De los 221 bancos que quebraron en Estados Unidos entre 2011 y 2024, el modelo se construyó con los 13 que cotizaban en bolsa y tenían informes de riesgo públicos disponibles. El análisis de esos informes identifica cinco ejes temáticos que los bancos mencionan en sus informes y que constituyen variables predictivas de quiebra.
• Riesgo de crédito. El tema más relevante, concentra el 25% del contenido temático analizado en los informes.
• Riesgo regulatorio y requerimientos de capital: el impacto de cambios en las leyes financieras (este tema representa el 12% del contenido temático).
• Estructura corporativa y reportes financieros: la complejidad interna del banco (10% del contenido por tema).
• Riesgo inmobiliario: préstamos vinculados a bienes raíces y construcción, tema detonante de la crisis de 2008 (9% del contenido).
• Ciberseguridad: una preocupación creciente que incluye palabras como "ataque", "incidente" y "fraude" (7% del contenido).
Estos cinco temas concentran el 63% de todo el contenido de temático comunicado por los bancos en sus informes anuales. Los resultados de 324 diferentes modelos de pronóstico mostraron que un modelo basado únicamente en indicadores financieros tradicionales identifica solo el 40% de los bancos que presentarán una quiebra, el modelo que integra los cinco temas como predictores eleva la capacidad de pronóstico (conocida como recall) al 78%.
Esta mejora en el modelo permite a las autoridades supervisoras contar con herramientas para actuar de manera oportuna. El objetivo es detectar las vulnerabilidades que el banco comunica mediante el análisis del texto de sus informes públicos de riesgos, así como de sus indicadores financieros.

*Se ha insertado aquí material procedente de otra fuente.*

/-- DONE (R5, R67 to R70, R101, R147): the entry leaves the Route Table. OK changes no segment set of a record that is
not empty, and a disk-flagged entry re-arms the advice timer; an empty RESIDENT record of either extent that only this
entry held is retired in the same event, in ascending slot order. FAILED turns the flash-routed segments of a WRITE, of
its first extent and then its second, that are still valid from valid and dirty to lost, with LOST_MARK and the count
of them; a failed READ or TRIM changes no segment set. A tag without an entry is UNKNOWN_TAG. That order is log entry
19's reading of R101, and the wait behind a record owed to the port log entry 11's. -/
def Obligations.ADoneEndsTheRouteAndItsHolds : Prop :=
  ((∀ (s : State) (tag : Nat) (x : RouteEntry) (ws : List Word), s.service = .serving → tag < 32 →
    s.offered .front (.done tag 0) = some ws → s.routes.find? (fun y => y.tag == tag) = some x →
    (∀ e ∈ x.extents, ∀ r, s.residentOf e = some r → r.isEmpty = false) →
    ∃ t, exec (.done tag 0) s = .next t ∧ t.routes = s.routes.filter (fun y => y.tag ≠ tag) ∧
      s.front.out ++ [.doneAnswer .ok tag] <+: t.front.out ∧ (∀ e, t.segmentsOf e = s.segmentsOf e) ∧
      t.contexts = s.contexts ∧ t.free = s.free ∧ t.fences = s.fences ∧ t.watch = s.watch ∧ t.promo = s.promo ∧
      t.clean = s.clean ∧ t.dirtyList = s.dirtyList ∧
      t.adviceTimer =
        (if x.disk = true ∧ s.spindle = .up ∧ s.adviceSent = false ∧ s.settings.adviceDelay ≠ 0 then
          some s.settings.adviceDelay
        else s.adviceTimer)) ∧
  (∀ (s : State) (tag : Nat) (x : RouteEntry) (r : Resident) (ws : List Word), s.service = .serving → tag < 32 →
    s.offered .front (.done tag 0) = some ws → s.routes.find? (fun y => y.tag == tag) = some x →
    x.second = none → s.residentOf x.first = some r → r.isEmpty = true → r.state = .resident →
    (∀ y ∈ s.routes, y.tag ≠ tag → y.touches x.first = false) → s.flashOwed = [] →
    ∃ t, exec (.done tag 0) s = .next t ∧ t.routes = s.routes.filter (fun y => y.tag ≠ tag) ∧
      t.segmentsOf x.first = none ∧ t.free = insertBy id r.slot s.free ∧
      s.flash.out ++ [.retireSlot r.slot] <+: t.flash.out) ∧
  (∀ (s : State) (tag e : Nat) (x : RouteEntry) (r : Resident) (ws : List Word), s.service = .serving → tag < 32 →
    s.offered .front (.done tag 0) = some ws → s.routes.find? (fun y => y.tag == tag) = some x →
    e ∈ x.extents → s.residentOf e = some r →
    ∃ t, exec (.done tag 0) s = .next t ∧ t.routes = s.routes.filter (fun y => y.tag ≠ tag) ∧
      (∀ y, y ∉ x.extents → t.segmentsOf y = s.segmentsOf y) ∧
      (r.isEmpty = true ∧ r.state = .resident ∧ (∀ y ∈ s.routes, y.tag ≠ tag → y.touches e = false) →
        t.segmentsOf e = none ∧ r.slot ∈ t.free ∧
          (s.flashOwed = [] → .retireSlot r.slot ∈ t.flash.out) ∧
          (s.flashOwed ≠ [] → .retire r.slot ∈ t.flashOwed)) ∧
      (r.isEmpty = false ∨ r.state ≠ .resident ∨ (∃ y ∈ s.routes, y.tag ≠ tag ∧ y.touches e = true) →
        t.segmentsOf e = s.segmentsOf e)) ∧
  (∀ (s : State) (tag e : Nat) (a : SegSet) (x : RouteEntry) (r u : Resident) (ws : List Word),
    s.service = .serving → tag < 32 → s.Ascending →
    s.offered .front (.done tag 0) = some ws → s.routes.find? (fun y => y.tag == tag) = some x →
    x.second = some (e, a) → e ≠ x.first → (∀ y ∈ s.routes, y.tag ≠ tag → y.touches x.first = false) →
    (∀ y ∈ s.routes, y.tag ≠ tag → y.touches e = false) → s.residentOf x.first = some r → s.residentOf e = some u →
    r.isEmpty = true → r.state = .resident → u.isEmpty = true → u.state = .resident → s.flashOwed = [] →
    ∃ t, exec (.done tag 0) s = .next t ∧ t.segmentsOf x.first = none ∧ t.segmentsOf e = none ∧
      s.flash.out ++ [.retireSlot (min r.slot u.slot), .retireSlot (max r.slot u.slot)] <+: t.flash.out)) ∧
  ((∀ (s : State) (tag : Nat) (x : RouteEntry) (ws : List Word), s.service = .serving → tag < 32 →
    s.offered .front (.done tag 1) = some ws → s.routes.find? (fun y => y.tag == tag) = some x →
    x.kind = .write → (∀ a, x.second ≠ some (x.first, a)) →
    let sets := (x.first, x.firstFlash) :: x.second.toList
    let gone (y : Nat × SegSet) : SegSet :=
      match s.residentOf y.1 with
      | none => 0#32
      | some r => y.2 &&& r.valid
    ∃ t, exec (.done tag 1) s = .next t ∧ t.routes = s.routes.filter (fun y => y.tag ≠ tag) ∧
      s.front.out ++ [.doneAnswer .ok tag] <+: t.front.out ∧
      (∀ y ∈ sets, ∀ r, s.residentOf y.1 = some r → (gone y ≠ 0#32 ∨ r.isEmpty = false) →
        t.segmentsOf y.1 =
          some (r.slot, r.state, segLess r.valid (gone y), segLess r.dirty (gone y), r.lost ||| gone y) ∧
        (gone y ≠ 0#32 → segLess r.dirty (gone y) = 0#32 → y.1 ∉ t.dirtyList)) ∧
      (∀ e, e ∉ x.extents → t.segmentsOf e = s.segmentsOf e) ∧ t.contexts = s.contexts ∧
      s.flash.out ++ sets.flatMap (fun y =>
        match s.residentOf y.1 with
        | none => []
        | some r => if gone y = 0#32 then [] else [.lostMark r.slot (gone y)]) <+: t.flash.out ∧
      (s.stats.lostSegments ≤ 4294967295 ∨ (∃ y ∈ sets, gone y ≠ 0#32) →
        t.stats.lostSegments =
          min (s.stats.lostSegments + (sets.map fun y => segCount (gone y)).sum) 4294967295)) ∧
  (∀ (s : State) (tag : Nat) (x : RouteEntry) (ws : List Word), s.service = .serving → tag < 32 →
    s.offered .front (.done tag 1) = some ws → s.routes.find? (fun y => y.tag == tag) = some x →
    x.kind ≠ .write → (∀ e ∈ x.extents, ∀ r, s.residentOf e = some r → r.isEmpty = false) →
    ∃ t, exec (.done tag 1) s = .next t ∧ t.routes = s.routes.filter (fun y => y.tag ≠ tag) ∧
      s.front.out ++ [.doneAnswer .ok tag] <+: t.front.out ∧ (∀ e, t.segmentsOf e = s.segmentsOf e)) ∧
  (∀ (s : State) (tag outcome : Nat) (ws : List Word), s.service = .serving → tag < 32 → outcome < 2 →
    s.offered .front (.done tag outcome) = some ws → s.routes.find? (fun y => y.tag == tag) = none →
    exec (.done tag outcome) s = .next (s.answered .front (.doneAnswer .unknownTag tag))))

Aunque este modelo ha demostrado capacidad predictiva en el sistema norteamericano, su aplicación en México enfrenta un desafío de transparencia. De los 53 bancos que operan actualmente en nuestro país, muy pocos cotizan en bolsa y, por lo tanto, no existe la obligación de divulgar públicamente y a detalle sus informes de riesgos.
Lo anterior también constituye una oportunidad: si la información que actualmente entregan los bancos a la CNBV fuese analizada bajo esta metodología, se podrían anticipar crisis bancarias individuales antes de que se conviertan en eventos de pérdida para ahorradores y empresas y se disminuiría la posibilidad de generar riesgos sistémicos. La información está ahí, pero debemos aprender a escuchar lo que los bancos nos dicen, más allá de lo que indican sus estados financieros.